The ideas and methods worked out for data involving pairs of correlated observations have been extended, in the theory of multiple correlation and regression, to cover situations where we have three or more observations made on each individual.
In conclusion I wish to make some general remarks on the use and place of statistical method. It is but one of the aids available in the analysis of biological data and must not be allowed to obscure the fact that the primary interest of the investigation is biological. In page 14 order to obtain worthwhile results from the use of statistical method it is very necessary to have thought out clearly for what purpose one is collecting the material and to what uses the results of the investigation may be put. This presupposes some knowledge of the field of investigation concerned, and the lack of this may call for a preliminary survey before detailed studies are made. Statistical method is a powerful aid to clear thinking when it is used appropriately, but it cannot legitimately be made a substitute for such thought.
TIPPETT, L. H. C.—Statistics. Home Univ. Lib. 1944. A most readable non technical survey.
MATHER, K.—Statistical analysis in biology. Methuen 1946. This covers most of the statistical techniques required in biological work. The numerical calculations involved are well illustrated.
MATHER, K.—The measurement of linkage in heredity. Methuen 1938. A good account of statistical procedures in the analysis of genetical data.
FISHER, R. A.—The design of experiments. Oliver & Boyd. A unique book. The earlier chapters require no detailed statistical knowledge.

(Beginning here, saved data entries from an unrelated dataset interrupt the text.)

-- ==== Sys2Proof/Tests/Slice0.lean ====
section
/-! SUPPORT. The model's own tests, each expected result from spec/ (the section is named at the test), and a witness for
the hypotheses of every obligation that has any. -/

namespace Sys2Proof.Tests

open Sys2Proof Sys2Proof.Machine

/-! ## Small states -/

/-- A state with a fresh table. -/
def base (p : Phase) : State where
  low := 0
  range := 0xFFFFFFFF
  tbl := tableInit
  out := []
  phase := p
  err := .noError
  done := false
  cmd := []
  resets := 1

/-- A fresh table but for its total. -/
def topTable (n : Nat) : Table :=
  tableInit.set 256 (BitVec.ofNat 32 n)

/-- A call open with the total `n`. -/
def withTotal (p : Phase) (n : Nat) : State :=
  setTbl (topTable n) (base p)

/-- The state an outcome leaves, or `s` itself where it leaves none. -/
def landing (s : State) (o : Host.Outcome State Fault Refusal) : State :=
  match o with
  | .next t => t
  | .fault _ => s
  | .refused _ => s

/-- The state after a command. -/
def after (i : Instr) (s : State) : State :=
  landing s (exec i s)

/-- `base p` with these events to come. -/
def queued (p : Phase) (es : List HostEvent) : State :=
  setCmd es (base p)

theorem base_keeps (p : Phase) : CallInvariant (base p) := fun _ =>
  have g : ∀ i : Fin 257, (entry tableInit i).toNat = i.val := fun i => by
    rw [tableInit_get]; have := i.isLt; simp; omega
  ⟨BitVec.eq_of_toNat_eq (g 0), fun s => Nat.le_of_eq (by rw [base, g, g, lowIndex_val, highIndex_val]),
    ⟨Nat.le_of_eq (g totalIndex).symm, by rw [base, g totalIndex]; decide⟩, show 65537 ≤ BitVec.toNat (0xFFFFFFFF : Word) by decide⟩

theorem topTable_get (n : Nat) (i : Fin 257) :
    entry (topTable n) i = if i.val = 256 then BitVec.ofNat 32 n else BitVec.ofNat 32 i.val := by
  by_cases h : i.val = 256
  · simp [topTable, entry, Vector.get_eq_getElem, h]
  · have h' : 256 ≠ i.val := fun e => h e.symm
    rw [if_neg h, ← tableInit_get i]
    simp [topTable, entry, Vector.get_eq_getElem, Vector.getElem_set_ne, h']

theorem topTable_toNat {n : Nat} (h : n < 4294967296) (i : Fin 257) :
    (entry (topTable n) i).toNat = if i.val = 256 then n else i.val := by
  rw [topTable_get]; have := i.isLt; split <;> simp <;> omega

theorem topTable_zero {n : Nat} (h : n < 4294967296) : tableZero (topTable n) :=
  BitVec.eq_of_toNat_eq (topTable_toNat h 0)

theorem topTable_strict {n : Nat} (h : n < 4294967296) (h' : 256 ≤ n) : tableStrict (topTable n) := fun s => by
  rw [topTable_toNat h, topTable_toNat h, lowIndex_val, highIndex_val]
  have := s.isLt
  split <;> split <;> omega

theorem withTotal_keeps (p : Phase) {n : Nat} (h' : 256 ≤ n) (h : n ≤ 8388608) : CallInvariant (withTotal p n) := fun _ =>
  have b : n < 4294967296 := by omega
  have t : (entry (topTable n) totalIndex).toNat = n := topTable_toNat b totalIndex
  ⟨topTable_zero b, topTable_strict b h', ⟨by rw [withTotal, setTbl_tbl, t]; exact h', by rw [withTotal, setTbl_tbl, t]; exact h⟩,
    show 65537 ≤ BitVec.toNat (0xFFFFFFFF : Word) by decide⟩

/-! ## Well-formedness: a term each check refuses -/

theorem test_wellFormed_call : streamWellFormed [.start, .sym 0x41, .finish, .start, .finish] = true := by decide
theorem test_wellFormed_refuses_sym_first : streamWellFormed [.sym 0x41, .finish] = false := by decide
theorem test_wellFormed_refuses_finish_first : streamWellFormed [.finish] = false := by decide
theorem test_wellFormed_refuses_second_start : streamWellFormed [.start, .start, .finish] = false := by decide
theorem test_wellFormed_refuses_open_end : streamWellFormed [.start, .sym 0x41] = false := by decide

/-! ## Decoding, spec/95_test_vectors.md section 2.1 -/

theorem test_decode_start : decode 0b0000000100000000 = .ok .start := by decide
theorem test_decode_sym_low : decode 0b0000001000000000 = .ok (.sym 0x00) := by decide
theorem test_decode_sym : decode 0b0000001001000001 = .ok (.sym 0x41) := by decide
theorem test_decode_sym_high : decode 0b0000001011111111 = .ok (.sym 0xFF) := by decide
theorem test_decode_finish : decode 0b0000001100000000 = .ok .finish := by decide
theorem test_decode_illegal :
    [0x0000, 0x0041, 0x0101, 0x01FF, 0x0301, 0x0400, 0x8200, 0xFFFF].all (fun w => !isLegal w) = true := by decide
theorem test_encode : encode .start = 0x0100 ∧ encode (.sym 0x41) = 0x0241 ∧ encode .finish = 0x0300 := by decide
theorem test_tableWord :
    decodeTableWord 16 0x0241 = some (.sym 0x41) ∧ decodeTableWord 16 0x0400 = none ∧
      decodeTableWord 24 0x010100 = none := by decide

/-! ## The commands, spec/95_test_vectors.md sections 1, 2.5 and 2.9 -/

/-- START from IDLE: STATUS 0x01, the total 256. -/
theorem test_start :
    status (after .start (base .idle)) = 0x01 ∧ entry (after .start (base .idle)).tbl totalIndex = 256 := by decide

/-- START in CODING: BadSequence, STATUS 0x0F. -/
theorem test_start_coding : status (after .start (base .coding)) = 0x0F := by decide

/-- SYM 0x41 as the first symbol of a call: LOW, RANGE, the entries on both sides of the update. -/
theorem test_sym_first :
    let t := after (.sym 0x41) (base .opened)
    (t.low, t.range, t.out, entry t.tbl 65, entry t.tbl 66, entry t.tbl totalIndex, status t) =
      (0x40FFFFBF, 0x00FFFFFF, [], 65, 67, 257, 0x02) := by decide

/-- SYM 0xFF against LOW 0xFFFFBF00 and RANGE 0x00FF00FF with total 256: the addition to LOW wraps (R69), by hand:
0x00FF00FF / 256 is 0xFF00, times 255 is 0xFE0100; 0xFFFFBF00 + 0xFE0100 is 0x1_00FDC000; one byte goes out. -/
theorem test_sym_carry :
    let t := after (.sym 0xFF) { base .coding with low := 0xFFFFBF00, range := 0x00FF00FF }
    (t.low, t.range, t.out) = (0xFDC00000, 0x00FF00FF, [0x00]) := by decide

/-- FINISH of the call 00 01 02: 01 F4 18 00 after 00 02, STATUS 0x10 (R87). -/
theorem test_finish :
    let t := after .finish { base .coding with low := 0x01F41800, out := [0x00, 0x02] }
    (t.out, status t) = ([0x00, 0x02, 0x01, 0xF4, 0x18, 0x00], 0x10) := by decide

/-- FINISH of an empty call: EmptyInput, STATUS 0x14, no byte. -/
theorem test_finish_empty :
    let t := after .finish (base .opened)
    (t.out, status t) = ([], 0x14) := by decide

FINNEY, D. J.—Probit analysis. C.U.P. 1947. An account of statistical procedures as used in the biological assay of insecticides, drugs, vitamins, etc.
FISHER, R. A. & YATES, F.—Statistical tables for biological, agricultural, and medical research. Oliver & Boyd 1938. The introduction gives a variety of examples illustrating the use of the tables.
YULE, U. & KENDALL, M. G.—Introduction to the theory of statistics. Griffin. This is a classic. It views the subject broadly but makes no mathematical demands beyond quite elementary algebra.
There are numerous American textbooks written for the biologists and of very varying quality. Two good ones are Statistical methods by G. W. Snedecor and Methods of statistical analysis by C. H. Goulden.